-- ==== Sys2Proof/Machine/Sched.lean ====
section
/-!
DEFINITION. The active and pending sets of a sub-partition (R289-R294): promotion, parking, waking, swapping.
-/
namespace Sys2Proof.Machine
open Sys2Proof

/-- Whether a group is in its sub-partition's active set. -/
def Group.inActive (g : Group) : Bool := match g.phase with | .aReady => true | .aStall => true | .aPark => true | _ => false

/-- Whether a group is resident in a sub-partition (R289). -/
def Group.residentAt (g : Group) (c sp : Nat) : Bool := g.cluster = c && g.sp = sp && g.phase != .retired

/-- Whether a group's block has an active place left under MAXACT (R282, R292); `without` is the group that leaves. -/
def State.maxactOk (s : State) (g : Group) (without : Nat) : Bool :=
  ((s.groups.filter fun (e : Nat × Group) => e.2.bid = g.bid && e.2.inActive && e.1 != without).length : Nat) < (s.variantOf g).maxact

/-- Whether a pending group can be promoted (R292): it is not halted, by `haltb` or by the dispatcher for a save (R289). One that was woken in the clk of its swap-out is not returned in that clk (R294). -/
def State.promotable (s : State) (c sp without : Nat) (e : Nat × Group) : Bool :=
  e.2.residentAt c sp && !e.2.halted && (match e.2.phase with | .pReady _ => true | _ => false) && s.maxactOk e.2 without &&
  !(e.2.phase == .pReady true && e.2.since = s.clk) &&
  (match s.blockOf e.2 with | some b => b.phase == .resident && b.saving.isNone | none => false)

/-- The wake bit of a pending group. -/
def Group.wakeBit (g : Group) : Bool := match g.phase with | .pReady w => w | _ => false

/-- Whether group a stands before group b in the order of R292. -/
def State.promotedBefore (s : State) (a b : Nat × Group) : Bool :=
  let placed (g : Group) : Nat := match s.blockOf g with | some k => k.placedAt | none => 0
  match a.2.wakeBit, b.2.wakeBit with
  | true, false => true
  | false, true => false
  | true, true => decide (a.2.since < b.2.since) || (a.2.since = b.2.since && decide (a.2.slot < b.2.slot))
  | false, false =>
    decide (a.2.age < b.2.age) ||
    (a.2.age = b.2.age && (decide (a.2.num < b.2.num) ||
      (a.2.num = b.2.num && (decide (placed a.2 < placed b.2) || (placed a.2 = placed b.2 && decide (a.1 < b.1))))))

/-- The group that a promotion takes (R292), of those that were ready before clk `until_`. -/
def State.candidateBefore (s : State) (c sp without until_ : Nat) : Option (Nat × Group) :=
  (s.groups.filter fun e => s.promotable c sp without e && decide (e.2.since < until_)).foldl (fun best e =>
    match best with
    | none => some e
    | some b => if s.promotedBefore e b then some e else some b) none

/-- The group that a promotion takes (R292). -/
def State.candidate (s : State) (c sp without : Nat) : Option (Nat × Group) := s.candidateBefore c sp without (s.clk + 1)

/-- The lowest free active slot of a sub-partition (R289). -/
def State.freeSlot (s : State) (c sp : Nat) : Option Nat :=
  (List.range 8).find? fun i => !s.groups.any fun (e : Nat × Group) => e.2.residentAt c sp && e.2.active == some i

/-- Promotes a group into an active slot; its wake bit is cleared (R292). -/
def State.promote (s : State) (gid slot : Nat) : State :=
  s.updG gid fun g => { g with phase := .aReady, active := some slot, entered := s.clk, waiting := .nothing }

/-- The A-PARK group that is swapped out first: the longest parked (R291). -/
def State.longestParked (s : State) (c sp : Nat) : Option (Nat × Group) :=
  (s.groups.filter fun (e : Nat × Group) => e.2.residentAt c sp && e.2.phase == .aPark).foldl (fun best e =>
    match best with
    | none => some e
    | some b => if decide (e.2.since < b.2.since) then some e else some b) none

/-- Fills the sub-partition's active set: free slots first, then the places of parked groups, for groups that became ready in an earlier clk
(R291, R292). -/
def State.schedule (s : State) (c sp : Nat) : Nat → State
  | 0 => s
  | n + 1 =>
    match s.freeSlot c sp with
    | some slot => (match s.candidate c sp 0 with
      | some e => (s.promote e.1 slot).schedule c sp n
      | none => s)
    | none =>
      match s.longestParked c sp with
      | none => s
      | some p => match s.candidateBefore c sp p.1 s.clk with
        | none => s
        | some e =>
          let slot := p.2.active.getD 0
          let s1 := s.updG p.1 fun g => { g with phase := .pPark, active := none, since := s.clk }
          (s1.promote e.1 slot).schedule c sp n

/-- Fills the four sub-partitions' active sets of a cluster: MAXACT counts a block's groups in all of them (R282). -/
def State.scheduleAll (s : State) (c : Nat) : State := (List.range 4).foldl (fun (s : State) sp => s.schedule c sp 32) s

/-- Time passes: in the next clk A-PARK groups give way to groups that have become ready, and what a swap-out barred from its own clk may return
(R291, R294). A group that enters so may issue in that same clk: R291 says from which clk on only for the swap at the park (DESIGN CHOICE, log
entry 149). -/
def State.advance (s : State) (dt : Nat) : State :=
  if dt = 0 || !s.groups.any (fun (e : Nat × Group) => match e.2.phase with | .pReady _ => true | _ => false) then { s with clk := s.clk + dt }
  else
    let s1 : State := { s with clk := s.clk + 1 }
    { ((s1.groups.map fun (e : Nat × Group) => e.2.cluster).eraseDups).foldl State.scheduleAll s1 with clk := s.clk + dt }

/-- Parks the current group on a long-latency dependence (R289, R291): pending transient results are discarded (R56, R174); a ready
pending group takes its slot. -/
def State.park (s : State) (gid : Nat) (w : Waiting) : State :=
  match find s.groups gid with
  | none => s
  | some g =>
    let pc := match s.cur with | .group _ p => p | _ => g.waitPc
    let s1 := s.updG gid fun g => { g.dropTransient with phase := .aPark, waiting := w, waitPc := pc, since := s.clk }
    match s1.candidate g.cluster g.sp gid with
    | none => s1
    | some e => ((s1.updG gid fun g => { g with phase := .pPark, active := none }).promote e.1 (g.active.getD 0)).scheduleAll g.cluster

/-- The event that a parked group waits for arrives (R289, R294): in the clk of its swap-out the wake bit is set. -/
def State.wake (s : State) (gid : Nat) : State :=
  match find s.groups gid with
  | none => s
  | some g =>
    match g.phase with
    | .aPark => s.updG gid fun g => { g with phase := .aReady, waiting := .nothing }
    | .pPark => (s.updG gid fun g => { g with phase := .pReady (decide (g.since = s.clk)), waiting := .nothing, since := s.clk }).scheduleAll g.cluster
    | _ => s

/-- `yield` (R229, R291): a ready pending group takes the slot of an active one. -/
def State.yieldTo (s : State) (gid : Nat) : State :=
  match find s.groups gid with
  | none => s
  | some g => match s.candidate g.cluster g.sp gid with
    | none => s
    | some e => ((s.updG gid fun g => { g.dropTransient with phase := .pReady false, active := none, since := s.clk }).promote e.1 (g.active.getD 0)).scheduleAll g.cluster

end Sys2Proof.Machine
end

──────────

● **PROBLEM DESCRIPTION**
Give back the records above exactly, limited to the lines between the one holding "match a.2.wakeBit, b.2.wakeBit with" and the one holding "def State.candidate (s", inclusive.

● **ANSWER SPACE**
  match a.2.wakeBit, b.2.wakeBit with
  | true, false => true
  | false, true => false
  | true, true => decide (a.2.since < b.2.since) || (a.2.since = b.2.since && decide (a.2.slot < b.2.slot))
  | false, false =>
    decide (a.2.age < b.2.age) ||
    (a.2.age = b.2.age && (decide (a.2.num < b.2.num) ||
      (a.2.num = b.2.num && (decide (placed a.2 < placed b.2) || (placed a.2 = placed b.2 && decide (a.1 < b.1))))))

/-- The group that a promotion takes (R292), of those that were ready before clk `until_`. -/
def State.candidateBefore (s : State) (c sp without until_ : Nat) : Option (Nat × Group) :=
  (s.groups.filter fun e => s.promotable c sp without e && decide (e.2.since < until_)).foldl (fun best e =>
    match best with
    | none => some e
    | some b => if s.promotedBefore e b then some e else some b) none

/-- The group that a promotion takes (R292). -/
def State.candidate (s : State) (c sp without : Nat) : Option (Nat × Group) := s.candidateBefore c sp without (s.clk + 1)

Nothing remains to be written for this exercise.